Records for the exercise:
◆ ◆ ◆ ◆ ◆ ◆ ◆

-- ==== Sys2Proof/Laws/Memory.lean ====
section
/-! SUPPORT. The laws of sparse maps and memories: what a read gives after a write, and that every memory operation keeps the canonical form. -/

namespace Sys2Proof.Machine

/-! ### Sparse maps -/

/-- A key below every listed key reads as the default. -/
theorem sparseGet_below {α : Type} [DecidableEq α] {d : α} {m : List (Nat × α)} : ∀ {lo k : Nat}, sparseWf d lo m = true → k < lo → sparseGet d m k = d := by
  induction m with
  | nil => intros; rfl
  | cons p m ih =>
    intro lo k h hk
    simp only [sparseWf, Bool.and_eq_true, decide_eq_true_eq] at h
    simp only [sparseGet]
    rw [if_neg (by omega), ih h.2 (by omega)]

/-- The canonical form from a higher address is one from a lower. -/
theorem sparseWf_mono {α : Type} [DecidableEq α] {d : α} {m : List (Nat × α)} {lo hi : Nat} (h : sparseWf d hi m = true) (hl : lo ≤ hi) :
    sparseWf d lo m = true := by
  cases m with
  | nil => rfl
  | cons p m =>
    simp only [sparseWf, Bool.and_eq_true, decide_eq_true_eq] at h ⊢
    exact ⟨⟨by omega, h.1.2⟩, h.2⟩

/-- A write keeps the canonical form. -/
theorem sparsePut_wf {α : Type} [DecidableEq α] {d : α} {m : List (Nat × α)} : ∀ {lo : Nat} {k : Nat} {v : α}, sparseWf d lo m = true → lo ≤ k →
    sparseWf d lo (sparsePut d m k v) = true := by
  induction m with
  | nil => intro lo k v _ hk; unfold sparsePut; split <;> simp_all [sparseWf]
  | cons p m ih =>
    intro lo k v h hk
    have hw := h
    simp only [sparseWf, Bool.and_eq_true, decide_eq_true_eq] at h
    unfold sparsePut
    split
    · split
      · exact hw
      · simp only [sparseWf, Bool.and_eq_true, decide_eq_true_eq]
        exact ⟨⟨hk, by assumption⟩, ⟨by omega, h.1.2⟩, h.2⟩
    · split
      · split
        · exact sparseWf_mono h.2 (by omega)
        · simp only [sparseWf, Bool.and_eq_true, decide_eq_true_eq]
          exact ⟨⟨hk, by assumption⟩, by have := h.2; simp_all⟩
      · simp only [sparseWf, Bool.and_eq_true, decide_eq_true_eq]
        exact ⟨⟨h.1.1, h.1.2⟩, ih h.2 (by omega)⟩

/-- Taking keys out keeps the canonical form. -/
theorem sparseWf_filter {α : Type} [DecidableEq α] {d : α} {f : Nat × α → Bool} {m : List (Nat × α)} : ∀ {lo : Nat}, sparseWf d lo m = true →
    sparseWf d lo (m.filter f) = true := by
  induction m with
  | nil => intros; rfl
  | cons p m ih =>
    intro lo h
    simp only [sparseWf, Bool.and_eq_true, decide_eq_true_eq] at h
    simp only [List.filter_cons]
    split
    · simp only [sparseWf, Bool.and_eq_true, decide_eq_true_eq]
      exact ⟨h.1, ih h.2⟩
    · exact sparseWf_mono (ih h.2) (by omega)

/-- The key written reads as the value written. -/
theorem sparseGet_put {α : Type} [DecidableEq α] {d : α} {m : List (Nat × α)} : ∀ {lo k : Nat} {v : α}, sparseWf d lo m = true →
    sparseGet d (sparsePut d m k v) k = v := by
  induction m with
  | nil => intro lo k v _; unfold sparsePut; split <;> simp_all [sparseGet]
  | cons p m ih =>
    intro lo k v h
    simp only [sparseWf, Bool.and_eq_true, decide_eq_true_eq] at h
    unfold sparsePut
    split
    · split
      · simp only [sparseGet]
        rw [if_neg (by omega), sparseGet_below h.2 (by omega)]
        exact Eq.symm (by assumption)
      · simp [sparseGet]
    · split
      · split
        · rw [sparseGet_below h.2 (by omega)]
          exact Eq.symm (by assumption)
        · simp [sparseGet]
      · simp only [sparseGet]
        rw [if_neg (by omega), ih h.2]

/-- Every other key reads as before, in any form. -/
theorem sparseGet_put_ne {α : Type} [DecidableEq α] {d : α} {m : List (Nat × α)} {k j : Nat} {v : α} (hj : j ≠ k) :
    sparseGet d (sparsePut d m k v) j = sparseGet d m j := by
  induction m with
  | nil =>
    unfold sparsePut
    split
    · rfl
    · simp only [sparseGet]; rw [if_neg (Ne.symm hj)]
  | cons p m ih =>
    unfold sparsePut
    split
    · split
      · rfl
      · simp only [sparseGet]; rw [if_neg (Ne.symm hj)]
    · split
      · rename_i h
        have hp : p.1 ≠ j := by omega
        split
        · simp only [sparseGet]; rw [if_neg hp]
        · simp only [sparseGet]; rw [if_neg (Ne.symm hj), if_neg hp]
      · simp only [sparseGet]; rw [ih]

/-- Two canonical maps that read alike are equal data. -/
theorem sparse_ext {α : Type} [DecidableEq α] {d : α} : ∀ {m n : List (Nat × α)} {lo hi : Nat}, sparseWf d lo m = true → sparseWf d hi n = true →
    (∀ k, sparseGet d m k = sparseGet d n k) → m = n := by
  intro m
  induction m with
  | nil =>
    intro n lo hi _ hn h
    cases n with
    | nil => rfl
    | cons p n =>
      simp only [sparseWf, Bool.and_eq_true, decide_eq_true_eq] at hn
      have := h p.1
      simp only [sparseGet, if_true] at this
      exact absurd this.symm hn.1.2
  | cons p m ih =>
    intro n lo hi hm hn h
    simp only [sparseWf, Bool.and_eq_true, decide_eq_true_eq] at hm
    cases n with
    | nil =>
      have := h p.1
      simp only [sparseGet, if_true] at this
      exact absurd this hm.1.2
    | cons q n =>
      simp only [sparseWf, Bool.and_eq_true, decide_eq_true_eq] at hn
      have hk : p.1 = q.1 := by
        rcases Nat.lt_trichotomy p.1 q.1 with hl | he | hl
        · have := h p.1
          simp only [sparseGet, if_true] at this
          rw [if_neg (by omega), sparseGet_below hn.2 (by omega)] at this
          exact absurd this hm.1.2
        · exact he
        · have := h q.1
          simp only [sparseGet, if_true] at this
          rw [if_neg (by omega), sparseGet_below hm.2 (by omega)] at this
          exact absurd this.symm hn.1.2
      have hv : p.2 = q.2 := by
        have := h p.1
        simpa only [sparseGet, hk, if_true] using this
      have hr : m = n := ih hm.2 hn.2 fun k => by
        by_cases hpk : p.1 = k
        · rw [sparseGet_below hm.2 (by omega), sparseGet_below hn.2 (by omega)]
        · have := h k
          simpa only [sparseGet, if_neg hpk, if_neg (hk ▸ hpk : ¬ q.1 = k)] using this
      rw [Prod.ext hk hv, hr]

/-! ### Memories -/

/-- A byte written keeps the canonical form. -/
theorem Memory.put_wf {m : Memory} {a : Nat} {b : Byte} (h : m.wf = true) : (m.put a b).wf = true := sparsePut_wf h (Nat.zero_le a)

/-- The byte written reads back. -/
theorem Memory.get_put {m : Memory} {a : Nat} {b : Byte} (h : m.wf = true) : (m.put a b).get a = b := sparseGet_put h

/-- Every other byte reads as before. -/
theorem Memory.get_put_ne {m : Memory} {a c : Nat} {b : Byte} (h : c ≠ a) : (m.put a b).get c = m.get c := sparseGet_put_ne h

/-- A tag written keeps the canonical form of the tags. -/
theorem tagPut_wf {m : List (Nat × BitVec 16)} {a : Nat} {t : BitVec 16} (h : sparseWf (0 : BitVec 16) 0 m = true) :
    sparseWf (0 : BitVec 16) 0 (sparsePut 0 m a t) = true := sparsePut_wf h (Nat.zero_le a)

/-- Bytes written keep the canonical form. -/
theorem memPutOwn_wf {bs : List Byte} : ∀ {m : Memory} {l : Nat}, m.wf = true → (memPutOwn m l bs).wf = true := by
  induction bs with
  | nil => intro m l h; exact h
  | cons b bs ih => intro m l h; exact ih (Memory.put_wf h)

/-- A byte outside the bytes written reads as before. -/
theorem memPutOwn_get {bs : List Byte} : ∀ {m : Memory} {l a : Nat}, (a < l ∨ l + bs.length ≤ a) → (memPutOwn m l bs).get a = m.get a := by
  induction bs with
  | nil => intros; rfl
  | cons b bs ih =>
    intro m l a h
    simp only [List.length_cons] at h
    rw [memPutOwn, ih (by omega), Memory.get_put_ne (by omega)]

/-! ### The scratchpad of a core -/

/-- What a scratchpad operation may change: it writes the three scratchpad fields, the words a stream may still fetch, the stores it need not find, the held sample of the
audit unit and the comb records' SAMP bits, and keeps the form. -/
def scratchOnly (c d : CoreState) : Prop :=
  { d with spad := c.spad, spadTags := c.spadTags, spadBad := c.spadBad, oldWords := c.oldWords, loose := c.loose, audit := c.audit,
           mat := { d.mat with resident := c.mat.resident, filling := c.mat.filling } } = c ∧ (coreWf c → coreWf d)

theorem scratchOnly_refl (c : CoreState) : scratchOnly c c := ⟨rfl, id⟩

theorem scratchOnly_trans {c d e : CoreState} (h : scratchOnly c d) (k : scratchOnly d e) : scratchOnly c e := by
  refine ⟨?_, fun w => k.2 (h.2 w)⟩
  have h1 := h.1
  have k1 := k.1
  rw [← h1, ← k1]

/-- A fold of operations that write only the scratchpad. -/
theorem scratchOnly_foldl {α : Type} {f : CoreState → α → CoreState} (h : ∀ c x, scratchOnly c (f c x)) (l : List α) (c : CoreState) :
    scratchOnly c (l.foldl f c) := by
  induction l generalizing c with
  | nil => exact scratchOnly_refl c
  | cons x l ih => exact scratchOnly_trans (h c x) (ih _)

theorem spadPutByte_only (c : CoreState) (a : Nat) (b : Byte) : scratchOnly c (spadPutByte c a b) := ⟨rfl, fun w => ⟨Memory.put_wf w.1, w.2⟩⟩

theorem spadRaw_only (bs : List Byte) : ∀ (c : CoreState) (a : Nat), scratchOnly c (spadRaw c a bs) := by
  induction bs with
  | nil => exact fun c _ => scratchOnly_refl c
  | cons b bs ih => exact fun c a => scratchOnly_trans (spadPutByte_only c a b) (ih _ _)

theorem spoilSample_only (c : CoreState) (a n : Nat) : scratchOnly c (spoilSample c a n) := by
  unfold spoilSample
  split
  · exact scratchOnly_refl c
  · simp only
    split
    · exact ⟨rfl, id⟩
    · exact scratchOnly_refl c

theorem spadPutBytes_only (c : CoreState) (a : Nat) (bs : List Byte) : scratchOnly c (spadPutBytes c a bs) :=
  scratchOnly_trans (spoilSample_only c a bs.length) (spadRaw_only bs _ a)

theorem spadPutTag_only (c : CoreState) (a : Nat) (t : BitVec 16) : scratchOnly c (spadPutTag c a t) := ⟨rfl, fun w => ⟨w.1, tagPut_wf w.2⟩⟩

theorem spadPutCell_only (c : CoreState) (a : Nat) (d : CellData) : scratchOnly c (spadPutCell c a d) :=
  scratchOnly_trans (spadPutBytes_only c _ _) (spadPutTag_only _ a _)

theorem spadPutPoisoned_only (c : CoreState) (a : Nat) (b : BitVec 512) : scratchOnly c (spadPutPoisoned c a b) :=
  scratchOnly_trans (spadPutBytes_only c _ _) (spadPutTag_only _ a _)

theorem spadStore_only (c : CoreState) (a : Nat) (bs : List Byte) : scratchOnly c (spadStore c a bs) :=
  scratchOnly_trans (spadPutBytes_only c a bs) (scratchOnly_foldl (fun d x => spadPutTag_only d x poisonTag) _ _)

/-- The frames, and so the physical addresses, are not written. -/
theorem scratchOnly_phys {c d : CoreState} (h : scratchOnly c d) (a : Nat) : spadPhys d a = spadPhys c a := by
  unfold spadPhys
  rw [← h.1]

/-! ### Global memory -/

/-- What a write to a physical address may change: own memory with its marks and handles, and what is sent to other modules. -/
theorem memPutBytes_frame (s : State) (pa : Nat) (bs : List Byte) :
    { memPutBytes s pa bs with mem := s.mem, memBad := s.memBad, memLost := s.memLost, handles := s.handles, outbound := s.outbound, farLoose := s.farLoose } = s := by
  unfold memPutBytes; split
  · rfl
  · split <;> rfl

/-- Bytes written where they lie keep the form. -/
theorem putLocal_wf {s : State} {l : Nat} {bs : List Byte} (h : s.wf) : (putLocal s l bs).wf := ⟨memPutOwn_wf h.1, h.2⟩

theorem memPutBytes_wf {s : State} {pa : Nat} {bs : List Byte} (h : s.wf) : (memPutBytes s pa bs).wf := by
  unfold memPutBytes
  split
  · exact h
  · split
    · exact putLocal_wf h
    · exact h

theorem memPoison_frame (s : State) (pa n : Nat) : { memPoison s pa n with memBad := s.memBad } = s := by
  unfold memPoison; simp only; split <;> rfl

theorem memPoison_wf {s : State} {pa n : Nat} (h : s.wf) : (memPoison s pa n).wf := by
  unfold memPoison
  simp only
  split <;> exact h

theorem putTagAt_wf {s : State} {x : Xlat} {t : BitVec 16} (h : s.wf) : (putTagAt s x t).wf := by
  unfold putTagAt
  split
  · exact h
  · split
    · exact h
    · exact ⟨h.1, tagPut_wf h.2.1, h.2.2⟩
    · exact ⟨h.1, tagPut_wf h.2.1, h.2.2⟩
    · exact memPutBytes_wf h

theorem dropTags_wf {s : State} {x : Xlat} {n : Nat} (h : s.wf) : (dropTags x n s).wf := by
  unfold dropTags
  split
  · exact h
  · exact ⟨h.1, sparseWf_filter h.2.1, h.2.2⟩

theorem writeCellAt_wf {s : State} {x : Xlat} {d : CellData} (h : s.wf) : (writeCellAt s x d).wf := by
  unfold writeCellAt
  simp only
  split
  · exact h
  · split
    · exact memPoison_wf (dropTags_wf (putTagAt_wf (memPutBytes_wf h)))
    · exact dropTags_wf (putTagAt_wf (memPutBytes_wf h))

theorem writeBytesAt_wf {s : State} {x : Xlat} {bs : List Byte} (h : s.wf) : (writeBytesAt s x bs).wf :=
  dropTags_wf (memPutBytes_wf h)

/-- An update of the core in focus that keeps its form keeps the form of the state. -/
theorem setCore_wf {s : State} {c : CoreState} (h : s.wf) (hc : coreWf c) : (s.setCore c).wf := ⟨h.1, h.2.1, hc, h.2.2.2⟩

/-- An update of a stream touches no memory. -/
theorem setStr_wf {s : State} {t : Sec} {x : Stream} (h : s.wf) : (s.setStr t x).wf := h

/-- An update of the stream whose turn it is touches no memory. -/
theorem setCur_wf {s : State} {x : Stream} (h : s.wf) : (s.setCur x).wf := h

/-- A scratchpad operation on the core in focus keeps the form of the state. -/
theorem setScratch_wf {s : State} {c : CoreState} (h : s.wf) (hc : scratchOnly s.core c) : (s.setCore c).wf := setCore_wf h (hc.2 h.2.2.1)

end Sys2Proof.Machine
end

◆ ◆ ◆ ◆ ◆ ◆ ◆

Exercise aim: Starting with the line above that holds "theorem scratchOnly_refl (c" and stopping with the line that holds "scratchOnly_trans (spoilSample_only c", reproduce each line exactly, omitting all other lines.

Answer box:
theorem scratchOnly_refl (c : CoreState) : scratchOnly c c := ⟨rfl, id⟩

theorem scratchOnly_trans {c d e : CoreState} (h : scratchOnly c d) (k : scratchOnly d e) : scratchOnly c e := by
  refine ⟨?_, fun w => k.2 (h.2 w)⟩
  have h1 := h.1
  have k1 := k.1
  rw [← h1, ← k1]

/-- A fold of operations that write only the scratchpad. -/
theorem scratchOnly_foldl {α : Type} {f : CoreState → α → CoreState} (h : ∀ c x, scratchOnly c (f c x)) (l : List α) (c : CoreState) :
    scratchOnly c (l.foldl f c) := by
  induction l generalizing c with
  | nil => exact scratchOnly_refl c
  | cons x l ih => exact scratchOnly_trans (h c x) (ih _)

theorem spadPutByte_only (c : CoreState) (a : Nat) (b : Byte) : scratchOnly c (spadPutByte c a b) := ⟨rfl, fun w => ⟨Memory.put_wf w.1, w.2⟩⟩

theorem spadRaw_only (bs : List Byte) : ∀ (c : CoreState) (a : Nat), scratchOnly c (spadRaw c a bs) := by
  induction bs with
  | nil => exact fun c _ => scratchOnly_refl c
  | cons b bs ih => exact fun c a => scratchOnly_trans (spadPutByte_only c a b) (ih _ _)

theorem spoilSample_only (c : CoreState) (a n : Nat) : scratchOnly c (spoilSample c a n) := by
  unfold spoilSample
  split
  · exact scratchOnly_refl c
  · simp only
    split
    · exact ⟨rfl, id⟩
    · exact scratchOnly_refl c

theorem spadPutBytes_only (c : CoreState) (a : Nat) (bs : List Byte) : scratchOnly c (spadPutBytes c a bs) :=
  scratchOnly_trans (spoilSample_only c a bs.length) (spadRaw_only bs _ a)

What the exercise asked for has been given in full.